> WHAT THE TASK ASKS
Begin with the line containing "(i = .format" and end with the last line of the data below; return those lines exactly, and only those.

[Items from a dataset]
□ □ □ □

-- ==== Sys2Proof/Machine/Memory.lean ====
section
/-! DEFINITION. An image as a list of cells in one canonical form (spec/20_memory.md R60, R61): offsets 0 to 368639,
strictly rising, no cell equal to what an unlisted offset reads as. An unlisted offset reads as `FILL`, the byte every
created or formatted image holds (R64, R45; DESIGN CHOICE, notes/assumptions/10.md). -/

namespace Sys2Proof.Machine

/-- What an offset that is not listed reads as. -/
def Memory.unlisted : Byte := FILL

/-- The canonical form. -/
abbrev Memory.wf (m : Memory) : Prop :=
  m.Pairwise (fun x y => x.1 < y.1) ∧ ∀ c ∈ m, c.1 < IMAGE_BYTES ∧ c.2 ≠ Memory.unlisted

/-- The byte at an offset. -/
def Memory.read : Memory → Nat → Byte
  | [], _ => Memory.unlisted
  | c :: m, a => if c.1 = a then c.2 else Memory.read m a

/-- The cells that the bytes `bs` make from offset `off` up: only those that must be listed. -/
def Memory.cellsOf : Nat → List Byte → Memory
  | _, [] => []
  | off, b :: bs =>
    if b = Memory.unlisted then Memory.cellsOf (off + 1) bs else (off, b) :: Memory.cellsOf (off + 1) bs

/-- Store `bs` from offset `off` up (R63: `v[i]` to offset `off + i`); every other offset keeps its byte. -/
def Memory.writeBytes (m : Memory) (off : Nat) (bs : List Byte) : Memory :=
  m.filter (fun c => c.1 < off) ++ Memory.cellsOf off bs ++ m.filter (fun c => off + bs.length ≤ c.1)

/-- Store `bs` from offset `off` up, as far as the image reaches: an image never grows (U6). -/
def Memory.storeBytes (m : Memory) (off : Nat) (bs : List Byte) : Memory :=
  m.writeBytes off (bs.take (IMAGE_BYTES - off))

/-- The canonical image holding the given cells, the first winning, cells beyond the image left out. -/
def Memory.canon : List Host.Cell → Memory
  | [] => []
  | c :: cs => (Memory.canon cs).storeBytes c.1 [c.2]

end Sys2Proof.Machine
end

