-- ==== Sys2Proof/Machine/Core.lean ====
section
/-! DEFINITION. The machine as the host sees it. -/

def Sys2Proof.core : Host.Core :=
  { State := Sys2Proof.Machine.State
    Fault := Sys2Proof.Machine.Fault
    Refusal := Sys2Proof.Machine.Refusal
    step := Sys2Proof.Machine.step
    reset := Sys2Proof.Machine.State.reset }
end

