/-! ## Failures -/

/-- R279: what taking an abort does: `link`, `cwd`, `dircur` and the collaborators keep their values, no byte moves, no
line moves, `phase` is idle, `poll` returns true, and the next poll starts anew. -/
def Obligations.AbortEntry : Prop :=
  ∀ (s : State) (c : Cause), let t := s.takeAbort c
    t.link = s.link ∧ t.cwd = s.cwd ∧ t.dircur = s.dircur ∧ t.coll = s.coll ∧ t.cfg = s.cfg ∧ t.phase = .idle ∧
    t.pollResult = true ∧ t.bus.wire = s.bus.wire ∧ t.bus.lines = s.bus.lines ∧ t.bus.host = s.bus.host ∧
    (s.bus.AtDefault s.cfg → t.bus.AtDefault t.cfg)

/-- R179, R272, R280: an abort at or before the close-out has no lasting effect, whichever command it ends; and every
command refuses a wrong checksum byte: a host that offers the body of its frame and then another byte than the checksum
gets `B_NAK` and nothing after it, and the command has no lasting effect.
The spec marks R280 as derived; the zero test alone (D5), the one timeout (D6) and the close-out of a boot read (D10) are
its own choice. -/
def Obligations.EarlyAbortsLeaveNoTrace : Prop :=
  (∀ (i : Instr) (s t : State), exec i s = .next t →
    t.lastEnd = some .rxTimeout ∨ t.lastEnd = some .crcMismatch ∨ t.lastEnd = some .argCheck →
    t.coll = s.coll ∧ t.cwd = s.cwd ∧ t.dircur = s.dircur ∧ t.link = s.link) ∧
  ∀ (m : Command) (s : State) (ck : Byte) (h' : List Sample),
    s.cfg.Valid → m.wellFormed s.cfg = true → Instr.isCommand m.instr = true →
    ck ≠ checksum (opcodeOf s.cfg m.instr :: m.body) →
    offers s.cfg.tXfer (m.body ++ [ck]) s.bus.host = some h' →
    ∃ t taken, exec m.instr s = .next t ∧ t.lastEnd = some .crcMismatch ∧ t.pollResult = true ∧
      t.bus.wire = .tx s.cfg.bNak taken :: (((m.body ++ [ck]).map WireEvent.rx).reverse ++ s.bus.wire) ∧
      t.coll = s.coll ∧ t.cwd = s.cwd ∧ t.dircur = s.dircur ∧ t.link = s.link

/-- R173, R270, R271: what the host sees last of an aborted command: nothing or one `B_NAK` after a byte that did not
come, `B_NAK` after a bad checksum byte, and nothing after a byte it did not take. Which of the two it is after a byte that
did not come: a host that falls silent inside the body of a command is sent nothing, one that falls silent where the
checksum byte is due is sent `B_NAK`; neither leaves a lasting effect.
The one timeout (D6) and the close-out of a boot read (D10) are the spec's own choice. -/
def Obligations.AbortsShowOnTheWire : Prop :=
  (∀ (i : Instr) (s t : State), exec i s = .next t →
    (t.lastEnd = some .rxTimeout → ∃ w taken,
      t.bus.wire = .rxTimeout :: w ∨ t.bus.wire = .tx s.cfg.bNak taken :: .rxTimeout :: w) ∧
    (t.lastEnd = some .crcMismatch → ∃ w v taken, t.bus.wire = .tx s.cfg.bNak taken :: .rx v :: w) ∧
    (t.lastEnd = some .txTimeout → ∃ w v, t.bus.wire = .tx v false :: w)) ∧
  ∀ (m : Command) (s : State) (q more : List Byte) (h' : List Sample),
    s.cfg.Valid → m.wellFormed s.cfg = true → Instr.isCommand m.instr = true → m.body = q ++ more →
    offers s.cfg.tXfer q s.bus.host = some h' → misses .obf s.cfg.tXfer h' →
    ∃ t, exec m.instr s = .next t ∧ t.lastEnd = some .rxTimeout ∧ t.pollResult = true ∧
      (more ≠ [] → t.bus.wire = .rxTimeout :: ((q.map WireEvent.rx).reverse ++ s.bus.wire)) ∧
      (more = [] → ∃ taken,
        t.bus.wire = .tx s.cfg.bNak taken :: .rxTimeout :: ((q.map WireEvent.rx).reverse ++ s.bus.wire)) ∧
      t.coll = s.coll ∧ t.cwd = s.cwd ∧ t.dircur = s.dircur ∧ t.link = s.link

/-! ## Frames over all commands -/

/-- R27, R46, R249: `cwd` changes only in `CHDIR`, and only with the result byte OK as the last byte sent, in a command and
in a whole poll: the environment's batch before it leaves the configuration, the link, `cwd`, the cursor and the record of
the wire alone.
The batch is the model's form of R46 (notes/assumptions/14.md). -/
def Obligations.OnlyChdirChangesCwd : Prop :=
  (∀ (i : Instr) (s t : State), exec i s = .next t → t.cwd ≠ s.cwd →
    i = .chdir ∧ ∃ w taken, t.bus.wire = .tx RC_OK taken :: w) ∧
  (∀ s : State, s.envStep.cfg = s.cfg ∧ s.envStep.link = s.link ∧ s.envStep.cwd = s.cwd ∧
    s.envStep.dircur = s.dircur ∧ s.envStep.bus.wire = s.bus.wire) ∧
  ∀ s t : State, step s = .next t → t.cwd ≠ s.cwd → s.link = true ∧
    ∃ op w taken, s.fetched.1 = some op ∧ decodeByte s.cfg op = .chdir ∧ t.bus.wire = .tx RC_OK taken :: w

/-- R28, R46, R246: the directory cursor and the open directories change only in `DIR`, in a command and in a whole poll:
between polls the environment may change what a directory still lists, and neither the cursor nor which handles are open.
The spec marks R246 as derived; the environment's batch is the model's (notes/assumptions/14.md). -/
def Obligations.OnlyDirMovesCursor : Prop :=
  (∀ (i : Instr) (s t : State), exec i s = .next t → i ≠ .dir →
    t.dircur = s.dircur ∧ t.coll.dirs = s.coll.dirs) ∧
  ∀ s t : State, step s = .next t →
    t.dircur ≠ s.dircur ∨ t.coll.dirs.map (·.handle) ≠ s.coll.dirs.map (·.handle) →
    s.link = true ∧ ∃ op, s.fetched.1 = some op ∧ decodeByte s.cfg op = .dir

/-- R41, R198, R238: only `MOUNT` opens, closes or renames a slot, and beside it only the two writes and the format
change the bytes of an image; only `MOUNT`, `FORMAT` and `CREATE` change a file.
That a write reaches no file before a flush is the model's choice (R73, notes/assumptions/23.md). -/
def Obligations.SlotsChangeOnlyByMountAndWrites : Prop :=
  ∀ (i : Instr) (s t : State) (d : Fin 4), exec i s = .next t → i ≠ .mount →
    (t.coll.slot d).isOpen = (s.coll.slot d).isOpen ∧ (t.coll.slot d).writable = (s.coll.slot d).writable ∧
    (t.coll.slot d).path = (s.coll.slot d).path ∧
    (i ≠ .lwrite → i ≠ .pwrite → i ≠ .format → t.coll.slot d = s.coll.slot d) ∧
    (i ≠ .format → i ≠ .create → t.coll.files = s.coll.files)

/-- R68, R182, R185, R198, R280: whatever becomes of a write or a format, an image either keeps every byte or changes only
inside the bytes that the selector and track bytes just received address, in the one slot they name; a format changes no
file but the one behind that slot, which gets the image's bytes with the flush.
The narrower field is the spec's own choice (D12); that a write leaves the files alone, and the flush as a copy of the
whole image, are the model's (R73, notes/assumptions/23.md), and so is that a path of other bytes is another file
(notes/assumptions/33.md). -/
def Obligations.StoresOnlyWhereAddressed : Prop :=
  ∀ (i : Instr) (s t : State), exec i s = .next t → i = .lwrite ∨ i = .pwrite ∨ i = .format →
    t.coll = s.coll ∨ ∃ (es : List WireEvent) (sel trk : Byte),
      t.bus.wire = es ++ .rx trk :: .rx sel :: s.bus.wire ∧
      (i = .lwrite → keepsOutside s.coll t.coll (selDrive sel) (sectorOffset trk (sel.toNat % 64)) 128) ∧
      (i = .pwrite → s.cfg.secw < 6 →
        keepsOutside s.coll t.coll (selDrive sel) (sectorOffset trk (sel.toNat % 2 ^ s.cfg.secw)) 512) ∧
      (i = .format → keepsOutsideFlushed s.coll t.coll (selDrive sel) (trk.toNat * 4608) 4608)

/-! ## Reset and the whole machine -/

/-- R50, R51, R53, R310: what reset leaves, under every configuration, in the elements to which the rules give a value.
Only `link` is the source's; `cwd`, the cursor and the lines are the spec's own choice (D22, D26, D33). -/
def Obligations.ResetState : Prop :=
  ∀ c : Config, let s := State.resetWith c
    s.link = false ∧ s.cwd = c.root ∧ s.dircur = none ∧ s.phase = .idle ∧ s.bus.dOe = false ∧ s.bus.sDir = c.dirIn ∧
    s.bus.sStb = true ∧ s.bus.sAck = c.ackOff

/-- The invariant holds at reset under every valid configuration (the closed slots and empty stores are the model's own
choice, notes/assumptions/6.md). -/
def Obligations.ResetMeetsInvariant : Prop := ∀ c : Config, c.Valid → (State.resetWith c).Inv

□ □ □ □

> TASK ANSWER
      (i = .format → keepsOutsideFlushed s.coll t.coll (selDrive sel) (trk.toNat * 4608) 4608)

/-! ## Reset and the whole machine -/

/-- R50, R51, R53, R310: what reset leaves, under every configuration, in the elements to which the rules give a value.
Only `link` is the source's; `cwd`, the cursor and the lines are the spec's own choice (D22, D26, D33). -/
def Obligations.ResetState : Prop :=
  ∀ c : Config, let s := State.resetWith c
    s.link = false ∧ s.cwd = c.root ∧ s.dircur = none ∧ s.phase = .idle ∧ s.bus.dOe = false ∧ s.bus.sDir = c.dirIn ∧
    s.bus.sStb = true ∧ s.bus.sAck = c.ackOff

/-- The invariant holds at reset under every valid configuration (the closed slots and empty stores are the model's own
choice, notes/assumptions/6.md). -/
def Obligations.ResetMeetsInvariant : Prop := ∀ c : Config, c.Valid → (State.resetWith c).Inv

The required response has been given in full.